§ **Work to complete**
With the line containing "def mapOk (i" as the start and the line containing "s with secure" as the end, transcribe that span of the entries below exactly, including both.

Stored data entries:
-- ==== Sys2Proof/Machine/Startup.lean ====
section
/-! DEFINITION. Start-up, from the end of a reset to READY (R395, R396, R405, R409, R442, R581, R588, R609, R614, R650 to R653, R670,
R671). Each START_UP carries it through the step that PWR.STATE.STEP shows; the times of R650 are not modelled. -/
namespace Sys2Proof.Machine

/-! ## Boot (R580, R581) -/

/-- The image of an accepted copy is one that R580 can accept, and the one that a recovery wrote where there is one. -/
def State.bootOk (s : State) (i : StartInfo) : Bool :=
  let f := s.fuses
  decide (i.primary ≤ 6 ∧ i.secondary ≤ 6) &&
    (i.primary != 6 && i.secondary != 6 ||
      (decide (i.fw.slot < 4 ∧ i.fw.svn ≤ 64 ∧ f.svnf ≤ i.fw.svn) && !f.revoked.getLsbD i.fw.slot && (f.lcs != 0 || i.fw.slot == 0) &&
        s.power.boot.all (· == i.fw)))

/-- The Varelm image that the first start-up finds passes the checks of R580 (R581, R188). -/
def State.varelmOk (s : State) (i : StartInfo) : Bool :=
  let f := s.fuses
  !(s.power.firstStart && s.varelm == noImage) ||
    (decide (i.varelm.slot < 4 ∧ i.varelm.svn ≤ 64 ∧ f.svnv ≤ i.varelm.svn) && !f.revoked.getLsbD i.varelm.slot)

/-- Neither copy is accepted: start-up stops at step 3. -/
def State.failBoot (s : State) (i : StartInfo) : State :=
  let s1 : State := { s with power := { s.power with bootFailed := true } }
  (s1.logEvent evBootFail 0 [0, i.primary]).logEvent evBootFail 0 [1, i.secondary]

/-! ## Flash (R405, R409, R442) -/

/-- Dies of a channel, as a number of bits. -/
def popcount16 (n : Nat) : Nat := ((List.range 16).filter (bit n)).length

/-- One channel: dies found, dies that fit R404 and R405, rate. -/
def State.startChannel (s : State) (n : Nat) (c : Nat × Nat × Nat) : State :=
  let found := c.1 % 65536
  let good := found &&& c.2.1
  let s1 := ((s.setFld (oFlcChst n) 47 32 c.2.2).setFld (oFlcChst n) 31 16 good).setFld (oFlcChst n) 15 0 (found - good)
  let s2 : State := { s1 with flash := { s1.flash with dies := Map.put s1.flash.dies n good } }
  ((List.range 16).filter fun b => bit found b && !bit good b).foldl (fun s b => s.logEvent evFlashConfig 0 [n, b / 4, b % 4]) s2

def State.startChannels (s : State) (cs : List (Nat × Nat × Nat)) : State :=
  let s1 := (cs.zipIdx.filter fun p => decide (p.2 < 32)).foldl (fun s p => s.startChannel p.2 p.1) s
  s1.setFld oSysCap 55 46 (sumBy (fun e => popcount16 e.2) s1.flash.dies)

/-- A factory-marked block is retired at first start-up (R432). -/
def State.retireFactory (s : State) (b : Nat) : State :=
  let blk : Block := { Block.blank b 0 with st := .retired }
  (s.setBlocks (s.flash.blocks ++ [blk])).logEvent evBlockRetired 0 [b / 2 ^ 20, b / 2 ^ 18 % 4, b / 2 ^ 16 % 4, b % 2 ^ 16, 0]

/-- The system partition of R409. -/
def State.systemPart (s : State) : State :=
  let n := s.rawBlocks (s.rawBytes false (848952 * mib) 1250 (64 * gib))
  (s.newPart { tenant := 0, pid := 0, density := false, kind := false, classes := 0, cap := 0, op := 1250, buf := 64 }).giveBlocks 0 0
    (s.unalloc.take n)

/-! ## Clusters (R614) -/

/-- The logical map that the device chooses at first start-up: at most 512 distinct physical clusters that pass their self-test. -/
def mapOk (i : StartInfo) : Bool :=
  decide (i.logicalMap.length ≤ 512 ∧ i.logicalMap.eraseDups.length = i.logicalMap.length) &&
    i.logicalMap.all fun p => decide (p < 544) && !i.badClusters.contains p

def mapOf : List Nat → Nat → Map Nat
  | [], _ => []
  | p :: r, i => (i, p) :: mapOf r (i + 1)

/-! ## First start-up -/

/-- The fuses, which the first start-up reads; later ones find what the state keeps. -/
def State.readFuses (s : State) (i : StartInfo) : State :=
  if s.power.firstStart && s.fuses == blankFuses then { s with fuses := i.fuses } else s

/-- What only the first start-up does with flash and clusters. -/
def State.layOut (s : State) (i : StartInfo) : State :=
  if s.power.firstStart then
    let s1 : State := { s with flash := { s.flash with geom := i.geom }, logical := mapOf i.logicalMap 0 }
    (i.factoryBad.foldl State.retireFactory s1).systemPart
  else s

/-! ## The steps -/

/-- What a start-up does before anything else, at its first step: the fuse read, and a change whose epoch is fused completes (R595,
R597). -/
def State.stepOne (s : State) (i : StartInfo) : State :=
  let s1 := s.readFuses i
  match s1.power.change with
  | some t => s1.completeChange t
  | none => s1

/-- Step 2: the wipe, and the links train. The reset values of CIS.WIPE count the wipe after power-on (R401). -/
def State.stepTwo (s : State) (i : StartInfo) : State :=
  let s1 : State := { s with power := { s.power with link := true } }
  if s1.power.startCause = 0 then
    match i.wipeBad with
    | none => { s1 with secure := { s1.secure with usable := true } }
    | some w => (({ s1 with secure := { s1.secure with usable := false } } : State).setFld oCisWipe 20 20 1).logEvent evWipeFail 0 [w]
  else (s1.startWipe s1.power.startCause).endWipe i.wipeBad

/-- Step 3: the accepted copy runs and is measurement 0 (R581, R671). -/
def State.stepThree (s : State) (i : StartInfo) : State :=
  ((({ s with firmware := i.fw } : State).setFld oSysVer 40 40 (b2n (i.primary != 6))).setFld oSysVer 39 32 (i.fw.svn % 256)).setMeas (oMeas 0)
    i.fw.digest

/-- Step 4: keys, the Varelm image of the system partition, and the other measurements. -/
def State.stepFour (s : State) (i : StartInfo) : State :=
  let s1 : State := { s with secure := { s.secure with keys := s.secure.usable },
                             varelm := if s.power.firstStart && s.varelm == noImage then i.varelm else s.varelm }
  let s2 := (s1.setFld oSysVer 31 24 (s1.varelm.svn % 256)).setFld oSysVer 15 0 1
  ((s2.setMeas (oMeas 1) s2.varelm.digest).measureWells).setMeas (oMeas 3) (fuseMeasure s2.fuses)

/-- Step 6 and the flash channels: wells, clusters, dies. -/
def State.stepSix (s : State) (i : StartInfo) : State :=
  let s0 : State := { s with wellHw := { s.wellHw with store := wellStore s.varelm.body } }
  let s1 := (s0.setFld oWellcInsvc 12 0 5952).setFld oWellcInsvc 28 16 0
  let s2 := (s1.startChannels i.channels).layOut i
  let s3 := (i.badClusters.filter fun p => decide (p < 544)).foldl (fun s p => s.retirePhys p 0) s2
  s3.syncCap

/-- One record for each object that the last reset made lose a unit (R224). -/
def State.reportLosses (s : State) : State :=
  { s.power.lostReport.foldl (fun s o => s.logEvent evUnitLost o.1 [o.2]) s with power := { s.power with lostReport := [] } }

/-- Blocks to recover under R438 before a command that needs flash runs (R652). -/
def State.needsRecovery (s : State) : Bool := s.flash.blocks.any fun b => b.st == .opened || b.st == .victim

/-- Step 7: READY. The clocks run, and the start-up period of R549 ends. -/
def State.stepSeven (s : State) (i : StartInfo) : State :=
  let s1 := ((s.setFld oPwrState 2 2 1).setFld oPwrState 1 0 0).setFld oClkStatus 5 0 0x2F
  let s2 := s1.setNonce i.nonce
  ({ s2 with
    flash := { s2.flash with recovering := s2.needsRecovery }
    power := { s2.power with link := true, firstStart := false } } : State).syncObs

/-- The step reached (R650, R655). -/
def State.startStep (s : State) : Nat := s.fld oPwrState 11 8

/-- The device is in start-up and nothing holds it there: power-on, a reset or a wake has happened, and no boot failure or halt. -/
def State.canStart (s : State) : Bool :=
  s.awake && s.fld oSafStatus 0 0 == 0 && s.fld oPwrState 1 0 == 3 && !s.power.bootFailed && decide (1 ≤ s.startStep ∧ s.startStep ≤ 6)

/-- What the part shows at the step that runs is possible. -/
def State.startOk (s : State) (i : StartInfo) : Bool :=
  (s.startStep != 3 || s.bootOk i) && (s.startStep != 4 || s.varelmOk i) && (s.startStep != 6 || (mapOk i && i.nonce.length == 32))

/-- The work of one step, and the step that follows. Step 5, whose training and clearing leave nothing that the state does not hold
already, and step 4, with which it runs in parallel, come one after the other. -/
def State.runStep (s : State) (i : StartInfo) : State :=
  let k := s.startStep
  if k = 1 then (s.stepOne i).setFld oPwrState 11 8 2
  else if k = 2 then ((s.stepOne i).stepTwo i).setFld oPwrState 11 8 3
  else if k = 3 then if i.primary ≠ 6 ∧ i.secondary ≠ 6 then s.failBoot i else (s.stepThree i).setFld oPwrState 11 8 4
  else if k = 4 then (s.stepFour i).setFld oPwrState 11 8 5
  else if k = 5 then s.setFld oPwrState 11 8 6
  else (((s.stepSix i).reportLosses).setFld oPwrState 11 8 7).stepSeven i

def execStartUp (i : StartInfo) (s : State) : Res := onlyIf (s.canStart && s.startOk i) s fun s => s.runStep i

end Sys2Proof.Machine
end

--

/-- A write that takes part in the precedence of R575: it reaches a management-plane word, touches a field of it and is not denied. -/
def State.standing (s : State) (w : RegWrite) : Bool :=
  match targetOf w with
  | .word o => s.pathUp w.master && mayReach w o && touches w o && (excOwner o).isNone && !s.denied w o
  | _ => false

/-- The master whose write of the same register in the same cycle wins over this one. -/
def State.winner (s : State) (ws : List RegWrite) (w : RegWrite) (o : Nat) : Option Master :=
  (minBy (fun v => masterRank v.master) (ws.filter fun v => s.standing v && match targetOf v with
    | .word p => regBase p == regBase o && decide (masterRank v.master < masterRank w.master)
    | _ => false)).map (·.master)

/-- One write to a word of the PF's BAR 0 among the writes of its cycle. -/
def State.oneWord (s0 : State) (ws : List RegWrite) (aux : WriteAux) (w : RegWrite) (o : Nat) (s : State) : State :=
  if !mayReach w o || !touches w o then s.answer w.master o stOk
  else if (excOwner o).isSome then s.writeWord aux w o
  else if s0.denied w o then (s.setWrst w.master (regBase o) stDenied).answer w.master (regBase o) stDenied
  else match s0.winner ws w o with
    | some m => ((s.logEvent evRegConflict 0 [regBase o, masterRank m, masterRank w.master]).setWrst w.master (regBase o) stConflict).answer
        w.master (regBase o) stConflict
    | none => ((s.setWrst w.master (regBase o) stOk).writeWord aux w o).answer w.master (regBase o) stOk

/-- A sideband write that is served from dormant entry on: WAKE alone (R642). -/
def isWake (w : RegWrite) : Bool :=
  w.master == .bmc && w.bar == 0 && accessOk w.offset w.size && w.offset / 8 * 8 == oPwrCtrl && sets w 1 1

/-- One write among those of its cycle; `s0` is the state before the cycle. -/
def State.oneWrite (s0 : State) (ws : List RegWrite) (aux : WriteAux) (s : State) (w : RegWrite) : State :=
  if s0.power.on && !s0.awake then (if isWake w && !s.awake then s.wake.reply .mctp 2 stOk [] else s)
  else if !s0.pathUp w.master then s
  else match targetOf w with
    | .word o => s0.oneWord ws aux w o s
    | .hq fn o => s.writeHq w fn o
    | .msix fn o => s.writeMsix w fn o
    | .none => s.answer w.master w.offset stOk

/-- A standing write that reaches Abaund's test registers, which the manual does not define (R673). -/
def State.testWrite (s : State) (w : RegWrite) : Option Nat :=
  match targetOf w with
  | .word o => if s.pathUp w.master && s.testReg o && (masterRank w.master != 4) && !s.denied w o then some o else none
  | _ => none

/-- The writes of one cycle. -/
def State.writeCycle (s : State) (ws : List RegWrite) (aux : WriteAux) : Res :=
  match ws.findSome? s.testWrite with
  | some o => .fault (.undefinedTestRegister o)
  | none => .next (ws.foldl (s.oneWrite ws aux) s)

§ **Response**
def mapOk (i : StartInfo) : Bool :=
  decide (i.logicalMap.length ≤ 512 ∧ i.logicalMap.eraseDups.length = i.logicalMap.length) &&
    i.logicalMap.all fun p => decide (p < 544) && !i.badClusters.contains p

def mapOf : List Nat → Nat → Map Nat
  | [], _ => []
  | p :: r, i => (i, p) :: mapOf r (i + 1)

/-! ## First start-up -/

/-- The fuses, which the first start-up reads; later ones find what the state keeps. -/
def State.readFuses (s : State) (i : StartInfo) : State :=
  if s.power.firstStart && s.fuses == blankFuses then { s with fuses := i.fuses } else s

/-- What only the first start-up does with flash and clusters. -/
def State.layOut (s : State) (i : StartInfo) : State :=
  if s.power.firstStart then
    let s1 : State := { s with flash := { s.flash with geom := i.geom }, logical := mapOf i.logicalMap 0 }
    (i.factoryBad.foldl State.retireFactory s1).systemPart
  else s

/-! ## The steps -/

/-- What a start-up does before anything else, at its first step: the fuse read, and a change whose epoch is fused completes (R595,
R597). -/
def State.stepOne (s : State) (i : StartInfo) : State :=
  let s1 := s.readFuses i
  match s1.power.change with
  | some t => s1.completeChange t
  | none => s1

/-- Step 2: the wipe, and the links train. The reset values of CIS.WIPE count the wipe after power-on (R401). -/
def State.stepTwo (s : State) (i : StartInfo) : State :=
  let s1 : State := { s with power := { s.power with link := true } }
  if s1.power.startCause = 0 then
    match i.wipeBad with
    | none => { s1 with secure := { s1.secure with usable := true } }
    | some w => (({ s1 with secure := { s1.secure with usable := false } } : State).setFld oCisWipe 20 20 1).logEvent evWipeFail 0 [w]
  else (s1.startWipe s1.power.startCause).endWipe i.wipeBad

/-- Step 3: the accepted copy runs and is measurement 0 (R581, R671). -/
def State.stepThree (s : State) (i : StartInfo) : State :=
  ((({ s with firmware := i.fw } : State).setFld oSysVer 40 40 (b2n (i.primary != 6))).setFld oSysVer 39 32 (i.fw.svn % 256)).setMeas (oMeas 0)
    i.fw.digest

/-- Step 4: keys, the Varelm image of the system partition, and the other measurements. -/
def State.stepFour (s : State) (i : StartInfo) : State :=
  let s1 : State := { s with secure := { s.secure with keys := s.secure.usable },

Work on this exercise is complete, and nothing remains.